The NFL is coming to grips with a ghost that has haunted it since audiences became civilized.
Concussion. Inflicted more often when football helmets designed to prevent that very thing collide with 200-pound men propelling them at top speed. Part of the "problem" stems from the follow-up nature of modern sports reporting. Readers find out nowadays what really happened to large men carted off the field on stretchers. There's a story that next day, and the next -- an explanation of why so-and-so isn't in the lineup anymore.
The powers that be are about to decide that victims must be punished, that somehow the game must be "gentled." In other words, the viciousness of the "sport" must be tempered. A few veterans who have endured concussion and find they cannot accurately recall childhood events will agree. Something was "lost" in the transaction.
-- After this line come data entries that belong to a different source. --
/-- A current that has lasted its filter time latches the channel off. -/
theorem execOutLatched_filtered {peak k : Nat} (cause : s.latchCause o peak = k) (on : (s.out o).on = true) (above : k ≠ 0)
    (unlatched : (s.out o).latched = 0) (filtered : s.latchFiltered o k = true)
    (hb : ((s.modOut o (fun c => { c with latched := k, mailbox := fZero })).raiseEv 0x22 o (128 + groupOf o) 0x4001 4 o k peak
      (b2n (s.inWindow o))).outEval o false = b) :
    execOutLatched o peak s = .next (b.outShow o) := by
  simp only [execOutLatched, cause, runs, on, beq_eq_false_iff_ne.mpr above, unlatched, filtered, hb, bne_self_eq_false,
    Bool.true_or, Bool.not_true, Bool.or_self, Bool.false_eq_true, ↓reduceIte]

/-- A clamp's energy joins the contributions of its channel and group. -/
theorem execOutClampEnd_within {energy : Nat}
    (ha : a = (s.modOut o (fun c => { c with clamps := clampLive s.hw c.clamps ++ [(s.hw + 1000000000, energy)] })).modGroup
      (groupOf o) (fun x => { x with clamps := clampLive s.hw x.clamps ++ [(s.hw + 1000000000, energy)] }))
    (channel : clampSum (a.out o).clamps < chBudget (outClass o))
    (group : clampSum (a.group (groupOf o)).clamps < groupBudget (outClass o)) :
    execOutClampEnd o energy s = .next a := by
  simp only [execOutClampEnd, runs, State.modOut_leaves, ← ha, ge_iff_le, Nat.not_le_of_lt channel, Nat.not_le_of_lt group,
    false_and, Bool.not_true, Bool.false_eq_true, ↓reduceIte]

/-- A channel that is on draws less than its threshold for 50 ms. -/
theorem execOutOpenLoad_on {cur mv : Nat} (configured : (s.out o).cfg.mode ≠ 0) (connected : (s.out o).openLoad = false)
    (on : (s.out o).on = true) (low : cur < (s.out o).openThr o) (long : (s.out o).onSince + 50000000 ≤ s.hw) :
    execOutOpenLoad o cur mv s = .next
      (((s.modOut o (fun c => { c with openLoad := true, diagAt := s.hw })).raiseEv 0x22 o (128 + groupOf o) 0x4005 2 o cur 0
        0).outShow o) := by
  simp only [execOutOpenLoad, runs, bne_iff_ne.mpr configured, connected, on, low, ge_iff_le, long, and_self, decide_true,
    Bool.and_self, Bool.not_true, Bool.or_self, Bool.false_eq_true, ↓reduceIte]

theorem execOutShortBat_off {mv : Nat} (checked : s.offChecked o = true) (sound : (s.out o).shortBat = false) (high : 7000 < mv) :
    execOutShortBat o mv s = .next
      (((s.modOut o (fun c => { c with shortBat := true, diagAt := s.hw })).raiseEv 0x22 o (128 + groupOf o) 0x4006 3 o mv 0
        0).outShow o) := by
  simp only [execOutShortBat, runs, checked, sound, Nat.not_le_of_lt high, decide_false, Bool.not_true, Bool.or_self,
    Bool.false_eq_true, ↓reduceIte]

variable (absent : (s.out o).diagAt + 100000000 ≤ s.hw)
include absent

theorem execOutDiagEnd_openLoad (standing : (s.out o).openLoad = true) :
    execOutDiagEnd o 0 s = .next ((s.modOut o (fun c => { c with openLoad := false })).clearFault 0x4005 0x22 o) := by
  simp only [execOutDiagEnd, runs, Nat.not_lt_of_le absent, standing, decide_false, and_self, Bool.not_true, Bool.or_self,
    Bool.false_eq_true, ↓reduceIte]

theorem execOutDiagEnd_shortBat (standing : (s.out o).shortBat = true) :
    execOutDiagEnd o 1 s = .next ((s.modOut o (fun c => { c with shortBat := false })).clearFault 0x4006 0x22 o) := by
  simp only [execOutDiagEnd, runs, Nat.not_lt_of_le absent, standing, decide_false, one_ne_zero, false_and, and_self,
    Bool.not_true, Bool.or_self, Bool.false_eq_true, ↓reduceIte]

end OutputProtectionRows

/-- Settles O43: each row's command under its conditions is given by its row's lemma. -/
theorem outputProtectionRowsComplete : Obligations.OutputProtectionRowsComplete := by
  refine ⟨?latched, ?shutdown, ?clamp, ?openLoad, ?shortBat, ?openEnd, ?shortEnd⟩
  case latched =>
    exact fun s b o peak k cause runs on above unlatched filtered hb => execOutLatched_filtered runs cause on above unlatched filtered hb
  case shutdown => exact fun s g temp runs hg hot up => execOutGroupShutdown_hot runs hg hot up
  case clamp => exact fun s a o energy runs ha channel group => execOutClampEnd_within runs ha channel group
  case openLoad =>
    exact fun s o cur mv runs configured connected on low long => execOutOpenLoad_on runs configured connected on low long
  case shortBat => exact fun s o mv runs checked sound high => execOutShortBat_off runs checked sound high
  case openEnd => exact fun s o runs standing absent => execOutDiagEnd_openLoad runs absent standing
  case shortEnd => exact fun s o runs standing absent => execOutDiagEnd_shortBat runs absent standing

/-! ### The rows of the H-bridges (11 R270, R276-R279) -/

section BridgeRows

variable {s a b : State} {n : Nat}

/-- The state after a counted ripple of a bridge: its position a step on in the direction driven last, its period taken. -/
def State.rippleCounted (s : State) (n per : Nat) : State :=
  s.modHb n (fun b =>
    { b with pos := toSigned 32 (ofSigned 32 (b.pos + (if (s.hb n).dirNeg then -1 else 1))), lastRipple := some s.hw,
             periods := if b.lastRipple.isNone then [] else (per :: b.periods).take 8 })

/-- The period of a ripple differs from the one before by more than three times. -/
def Hb.rippleJump (b : Hb) (per : Nat) : Bool :=
  (match b.periods with | p :: _ => decide (per > 3 * p ∨ p > 3 * per) | [] => false) && b.lastRipple.isSome

/-- A ripple above 0.3 A of a bridge that is neither watched for a pinch, reversing nor moving to a target. -/
theorem execHbRipple_counts {cur per : Nat} (runs : s.hbRuns n = true) (counts : (s.hb n).ripple = true) (high : 300 < cur)
    (hper : per = (s.hw - (s.hb n).lastRipple.getD s.hw) / 1000) (ha : a = s.rippleCounted n per)
    (hb : b = (if (s.hb n).rippleJump per then (a.modHb n (fun b => { b with reliable := false })).raiseEv 0x23 n (147 + n) 0x4105 1
        n (ofSigned 32 (a.hb n).pos) (per * 100 / max 1 ((s.hb n).periods.headD 1)) 0
      else a))
    (unwatched : b.pinchWatch n = false) (unpinched : (b.hb n).pinch = none) (free : (b.hb n).target = none) :
    execHbRipple n cur s = .next b := by
  subst hper
  unfold State.rippleCounted at ha
  rcases last : (s.hb n).periods with _ | ⟨p, l⟩ <;>
    simp only [Hb.rippleJump, last, Bool.false_and, Bool.false_eq_true, ↓reduceIte] at hb <;>
    simp only [execHbRipple, runs, counts, Nat.not_le_of_lt high, ← ha, last, decide_false, Bool.false_and, Bool.true_or,
      Bool.not_true, Bool.or_self, Bool.false_eq_true, ↓reduceIte]
  · simp only [← hb, unwatched, unpinched, free, Bool.false_and, Bool.false_eq_true, ↓reduceIte]
  · simp only [← hb, unwatched, unpinched, free, Bool.false_and, Bool.false_eq_true, ↓reduceIte]

theorem execHbThermalEnd_cool {temp : Nat} (runs : s.hbRuns n = true) (cool : temp < 1400) (hot : (s.hb n).hot = true) :
    execHbThermalEnd n temp s = .next ((s.modHb n (fun b => { b with hot := false })).clearFault 0x4104 0x23 n) := by
  simp only [execHbThermalEnd, runs, ge_iff_le, Nat.not_le_of_lt cool, hot, decide_false, Bool.not_true, Bool.or_self,
    Bool.false_eq_true, ↓reduceIte]

section Live

variable (live : s.hbLive n = true)
include live

/-- The current of a driven bridge lasts its stall time, or 15 A last 500 ms. -/
theorem execHbStall_over {cur ms : Nat} (driven : (s.hb n).action = 1 ∨ (s.hb n).action = 2)
    (above : (cur > (s.hb n).stallDa * 100 ∧ ms ≥ (s.hb n).stallMs) ∨ (cur > 15000 ∧ ms ≥ 500))
    (long : (s.hb n).moveAt + ms * 1000000 ≤ s.hw) :
    execHbStall n cur ms s = .next (s.hbEnd n 2 true) := by
  have drives : ((s.hb n).action == 1 || (s.hb n).action == 2) = true := by simpa using driven
  simp only [execHbStall, live, drives, Nat.not_lt_of_le long, above, decide_false, Bool.not_true, Bool.or_self,
    Bool.false_eq_true, ↓reduceIte]

theorem execHbTimeLimit_due {t : Nat} (limit : (s.hb n).limitAt = some t) :
    execHbTimeLimit n s = .next ((s.waitTo t).hbEnd n 1 true) := by
  simp only [execHbTimeLimit, limit, live, ↓reduceIte]

theorem execHbReversalBrakeEnd_due {t k : Nat} {d : F32} (braking : (s.hb n).revPend = some (t, k, d))
    (unpinched : (s.hb n).pinch = none) :
    execHbReversalBrakeEnd n s = .next ((s.waitTo t).hbGo n k d) := by
  simp only [execHbReversalBrakeEnd, braking, unpinched, live, ↓reduceIte]

theorem execHbPinchReverse_due {t k : Nat} {d : F32} {p : Int} (braking : (s.hb n).revPend = some (t, k, d))
    (pinched : (s.hb n).pinch = some (0, p)) :
    execHbPinchReverse n s = .next (((s.waitTo t).hbGo n k d).modHb n (fun b => { b with pinch := some (1, b.pos) })) := by
  simp only [execHbPinchReverse, braking, pinched, live, Bool.not_true, Bool.false_eq_true, ↓reduceIte]

theorem execHbPinchTimeout_uncounted {p : Int} (reversing : (s.hb n).pinch = some (1, p)) (uncounted : (s.hb n).ripple = false) :
    execHbPinchTimeout n s = .next ((s.waitTo ((s.hb n).moveAt + 300000000)).hbEnd n 3 true) := by
  simp only [execHbPinchTimeout, reversing, live, uncounted, Bool.not_false, Bool.and_self, ↓reduceIte]

theorem execHbShort_over {cur : Nat} (above : 60000 ≤ cur) (sound : (s.hb n).shorted = false) :
    execHbShort n cur s = .next
      (((s.modHb n (fun b => { b with shorted := true })).hbEnd n 6 false).raiseEv 0x23 n (147 + n) 0x4103 4 n cur 0 0) := by
  simp only [execHbShort, live, Nat.not_lt_of_le above, sound, decide_false, Bool.not_true, Bool.or_self, Bool.false_eq_true,
    ↓reduceIte]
There is a simple solution, harkening back to the beginning days of "play." Beginning children were not required to "tackle" in the modern sense: two hands below the waist would do. It was called "touch football." Blocking and the rest of it were allowed, but a "touch" was enough. Many male progenitors could hardly wait until junior was in full regalia and ready to "hit" someone. Many more looked away when junior was slow getting up.
There was a Butte High School field that was covered with mine tailings, grass being a reluctant cover. Merely falling on it could cause damage.
But we pressed on. How many minds were damaged over the years? For every "Whizzer" White, there must have been a hundred street sweepers.
So we are about to return to a form of adult touch football. Have we lost our guts? Or have we regained our senses?